But with TDR off they aren't consistent with the others? May I ask everyone that contributed with TDR off for graphs, did you still get with it off the 0-100-0-100 gpu load switch? If yes I suspect your TDR wasn't actually off and you were still experiencing the TDR time-out of 2 seconds even if the test finished successfully without the driver crashing.

Can I get specific confirmation that Forceman's TDR off graph(he was the only one able to reproduce TDR off without the 0-100-0 gpu load switch) is also not matching mine?
 
AMD Fury async results look disappointing compared to other GCN cards. Could it be related to Fiji power limit ? Async computing -> more work done in parallel -> more Watts -> Fiji reducing shader frequencies, or stalling some shaders, or whatever. A good way to find out would be to run tests again with increased power limit.
 
Should I explain how the ILP or the lack of ILP due to instructions dependencies affect performance?
[...]
Nope, moreover I've not seen the code, the whole thing was obvious starting from "single lane" words of MDolenc, though instructions dependencies, arithmetic instructions latencies and instructions pairing could affect performance too, but such things really require code analyse
I thought you might have seen how it compiled.

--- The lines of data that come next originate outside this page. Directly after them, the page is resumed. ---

-- ==== Sys2Proof/Machine/Dispatch.lean ====
section
/-! DEFINITION. The dispatcher: one arm per command. -/

namespace Sys2Proof.Machine
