/-- O25. R304, R422: at reset release with TMODE 00b device time starts at 0 and the boot ROM decides; with another TMODE the
part stays in reset. A boot that names a slot goes on to Chase. -/
def Obligations.ReleaseBoots : Prop :=
  ∀ (s : State) (m : BitVec 2), s.dev.run = .held →
    (m ≠ 0 → exec (.resetRelease m) s =
      .next { s with dev := { s.dev with now := 0, start := { s.dev.start with tmode := m.toNat } } }) ∧
    (exec (.resetRelease 0) s =
      .next { s with dev := Dev.boot { s.dev with now := 0, start := { s.dev.start with tmode := 0 } } }) ∧
    ∀ t k, ((s.dev.nv.cutShort 0).cutShort 1).decide.2.2 = some k → exec (.resetRelease 0) s = .next t →
      t.dev.run = .booting ∧ t.dev.now = 0 ∧ t.dev.fw.running = k

/-- O26. R305, R331: Chase is entered out of the boot ROM; with nothing in the parameter store STAGE is 1, the part answers,
and the EtherCAT controller is ready; where bus mastering is already on, what was owed to the host then goes out (R444). -/
def Obligations.ChaseAnswers : Prop :=
  ∀ s : State, s.dev.run = .booting → s.dev.nv.store = [] → s.dev.start.later = [] →
    s.dev.start.laterDom = [] →
    ∃ d : Dev, exec .chaseEntry s = .next { s with dev := if s.dev.on? 0x4000_04 then d.sendOwed else d } ∧
      d.run = .on ∧ d.stage = 1 ∧ d.ready 27 = true ∧ d.rd 0x4811_01 = 3 ∧ d.now = s.dev.now ∧ d.mem = s.dev.mem

/-- O27. R308, R310, R311: the starts of Proof, each with its own effect, before what follows from a changed readiness: the
entry itself from Chase, a galley test that passes or fails, DDR5 training and memory test, and a function's start. -/
def Obligations.ProofStarts : Prop :=
  ∀ s : State,
    (∀ spd, s.dev.run = .on → s.dev.stage = 1 →
      exec (.proofEntry spd) s = .next { s with dev := (s.dev.enterProof spd).close }) ∧
    (∀ (n : Fin 6) f, s.dev.test.dies.contains n.val = true →
      exec (.galleyTestDone n f) s = s.after (Dev.close (
        let d := Dev.setView { s.dev with test := { s.dev.test with dies := s.dev.test.dies.filter (· ≠ n.val) } } n.val false
        match f with
        | none => d.galleyPassed n.val
        | some g => d.galleyFailed n.val g))) ∧
    (∀ x : Fin 8, s.dev.channelOpen x.val = true → x.val ∉ s.dev.ddrTrained →
      exec (.ddrTrainingDone x true) s =
        s.after (Dev.close { s.dev with ddrTrained := setAdd x.val s.dev.ddrTrained }) ∧
      exec (.ddrTrainingDone x false) s =
        s.after (Dev.close (((s.dev.setFailed (12 + x.val)).emergency 0x0450 clsLasting x.val).layoutFix))) ∧
    (∀ (x : Fin 8) n, s.dev.channelOpen x.val = true → x.val ∈ s.dev.ddrTrained →
      exec (.ddrMemoryTestDone x true n) s = s.after (Dev.close (
        let d := s.dev.bumpBy (dkey 0x4105 (x.val + 1)) n
        ({ d with ddrPassed := setAdd x.val d.ddrPassed } : Dev).layoutFix))) ∧
    ∀ fn, s.dev.run = .on → s.dev.stage = 2 → fnBit fn ∉ s.dev.start.fnsStarted →
      exec (.functionStartComplete fn) s = s.after (Dev.close (Dev.setReady
        { s.dev with start := { s.dev.start with fnsStarted := setAdd (fnBit fn) s.dev.start.fnsStarted } } (fnBit fn) true))

/-- O28. R314, R315, R318: TARGET_STAGE is written; a target of Proof in Press marks the leave, which waits for its frame start;
with the target Press and nothing in the way, Press is entered in the order of R315, and the first frame starts. -/
def Obligations.StageTargets : Prop :=
  ∀ (s : State) (p : Path),
    (s.dev.passes p 0x2000_02 2 → s.dev.stage ≠ 3 → exec (.targetStageProof p) s =
      s.after (s.dev.accessed.wr 0x2000_02 2).close) ∧
    (s.dev.passes p 0x2000_02 2 → s.dev.stage = 3 → s.dev.rd 0x3E12_02 ≠ 1 → exec (.targetStageProof p) s =
      s.after ((s.dev.accessed.wr 0x2000_02 2).wr 0x2000_06 1).close) ∧
    (s.dev.passes p 0x2000_02 3 → exec (.targetStagePress p) s =
      s.after ((s.dev.accessed.wr 0x2000_02 3).wr 0x2000_06 0).close) ∧
    (s.dev.run = .on → s.dev.stage = 2 → s.dev.rd 0x2000_02 = 3 → s.dev.pressCondition = 0 →
      exec .pressEntry s = s.after (Dev.close (
        let d := ((s.dev.abortLoops (fun _ => true)).wr 0x2000_01 3).enterPress.firstGaps
        let d := (((d.wr 0x2000_09 d.now).bump 0x2000_0A).wr 0x2504_06 0).wr 0x2000_06 0
        ((d.setReady 2 true).setReady 3 (!d.readingStopped)).startFrame)))

/-- O29. Frames (R36, R57, R60, R110, R126, R282, R296, R298, R318, R334): at a frame start FRAME_COUNT rises and transfers that
still run fault their formes; formes of the frame go, faulted ones try again, and a leave of Press whose time has come is
taken; otherwise changes take effect, the lead-in does its work and the frame is filled; then temperatures are sampled and
the snapshot is taken. A slot start stops a core that has not met END, and begins what its header names. -/
def Obligations.FramesAndSlots : Prop :=
  ∀ s : State, s.dev.inPress = true →
    (∀ temps, exec (.frameStart temps) s = s.after (((s.dev.startFrame.sampleTemps temps).applyLater).takeSnapshot)) ∧
    (s.dev.startFrame =
      (let d := ({ s.dev with plate := { s.dev.plate with frameStart := s.dev.now, slip := 0, slotsNow := [], scrubbed := [],
                                                          patrolled := false } } : Dev).bump 0x2504_06
       let old := d.frameEndTags.perFrameOld
       let e := d.frameEndTags.dropPerFrame.readmitAll.ageGroups
       if e.mayLeave then e.takeLeaving.leavePress else (((e.forceRestarts old).takeChanges).leadIn).fillFrame old)) ∧
    ∀ (c : Fin 96) (n : Nat) (e : SlotEntry) scrub, (s.dev.slotList c.val)[n]? = some e →
      (((s.dev.core c).running = false ∨ (s.dev.core c).ended = true) →
        exec (.slotStart c n scrub) s = s.after (((s.dev.idleCore c).headerStart c e n).slotWork c.val e scrub)) ∧
      ((s.dev.core c).running = true → (s.dev.core c).ended = false → exec (.slotStart c n scrub) s =
        s.after ((((s.dev.stopCore c (s.dev.core c) 0x0302).idleCore c).headerStart c e n).slotWork c.val e scrub))

/-- O30. Background work of Chase and Proof (R98, R296, R298, R334, R372, R374): on the 1 ms tick every die is scrubbed, DDR5 is
patrolled and its refresh looked at in Proof, temperatures are sampled and the snapshot taken. -/
def Obligations.BackgroundTicks : Prop :=
  ∀ (s : State) scrub temps d, s.dev.run = .on →
    d = (List.range 6).foldl (fun d n => d.scrubDie n (d.rd 0x2301_01) scrub) s.dev →
    (s.dev.stage = 1 → d.stage = 1 → exec (.backgroundTick scrub temps) s = s.after ((d.sampleTemps temps).takeSnapshot)) ∧
    (s.dev.stage = 2 → d.stage = 2 → exec (.backgroundTick scrub temps) s =
      s.after ((((d.patrol scrub).refreshWork scrub.dram).sampleTemps temps).takeSnapshot))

I now see that you have linked: http://forum.ixbt.com/topic.cgi?id=10:61506-91#3150

Code:
BB0_1:
add.f32  %f9, %f57, %f56;
mul.f32  %f10, %f9, 0f3F000011;
add.f32  %f11, %f10, %f57;
fma.rn.f32  %f12, %f11, 0f3F000011, %f10;
mul.f32  %f13, %f12, 0f3F000011;
fma.rn.f32  %f14, %f11, 0f3F000011, %f13;
fma.rn.f32  %f15, %f14, 0f3F000011, %f13;
mul.f32  %f16, %f15, 0f3F000011;
fma.rn.f32  %f17, %f14, 0f3F000011, %f16;
fma.rn.f32  %f18, %f17, 0f3F000011, %f16;
mul.f32  %f19, %f18, 0f3F000011;
fma.rn.f32  %f20, %f17, 0f3F000011, %f19;
fma.rn.f32  %f21, %f20, 0f3F000011, %f19;
mul.f32  %f22, %f21, 0f3F000011;
fma.rn.f32  %f23, %f20, 0f3F000011, %f22;
fma.rn.f32  %f24, %f23, 0f3F000011, %f22;
mul.f32  %f25, %f24, 0f3F000011;
fma.rn.f32  %f26, %f23, 0f3F000011, %f25;
fma.rn.f32  %f27, %f26, 0f3F000011, %f25;
mul.f32  %f28, %f27, 0f3F000011;
fma.rn.f32  %f29, %f26, 0f3F000011, %f28;
fma.rn.f32  %f30, %f29, 0f3F000011, %f28;
mul.f32  %f31, %f30, 0f3F000011;
fma.rn.f32  %f32, %f29, 0f3F000011, %f31;
fma.rn.f32  %f33, %f32, 0f3F000011, %f31;
mul.f32  %f34, %f33, 0f3F000011;
fma.rn.f32  %f35, %f32, 0f3F000011, %f34;
fma.rn.f32  %f36, %f35, 0f3F000011, %f34;
mul.f32  %f37, %f36, 0f3F000011;
fma.rn.f32  %f38, %f35, 0f3F000011, %f37;
fma.rn.f32  %f39, %f38, 0f3F000011, %f37;
mul.f32  %f40, %f39, 0f3F000011;
fma.rn.f32  %f41, %f38, 0f3F000011, %f40;
fma.rn.f32  %f42, %f41, 0f3F000011, %f40;
mul.f32  %f43, %f42, 0f3F000011;
fma.rn.f32  %f44, %f41, 0f3F000011, %f43;
fma.rn.f32  %f45, %f44, 0f3F000011, %f43;
mul.f32  %f46, %f45, 0f3F000011;
fma.rn.f32  %f47, %f44, 0f3F000011, %f46;
fma.rn.f32  %f48, %f47, 0f3F000011, %f46;
mul.f32  %f49, %f48, 0f3F000011;
fma.rn.f32  %f50, %f47, 0f3F000011, %f49;
fma.rn.f32  %f51, %f50, 0f3F000011, %f49;
mul.f32  %f52, %f51, 0f3F000011;
fma.rn.f32  %f53, %f50, 0f3F000011, %f52;
fma.rn.f32  %f54, %f53, 0f3F000011, %f52;
mul.f32  %f56, %f54, 0f3F000011;
fma.rn.f32  %f55, %f53, 0f3F000011, %f56;
mul.f32  %f57, %f55, 0f3F000011;
add.s32  %r6, %r6, 32;
setp.ne.s32  %p1, %r6, 0;
@%p1 bra  BB0_1;

Which is a partially unrolled loop (not fully unrolled). Which will be vastly faster than AMD's naive compilation. Which is not as advanced as I wrote about back in post 167, but it needs the compiler to spot the opportunity.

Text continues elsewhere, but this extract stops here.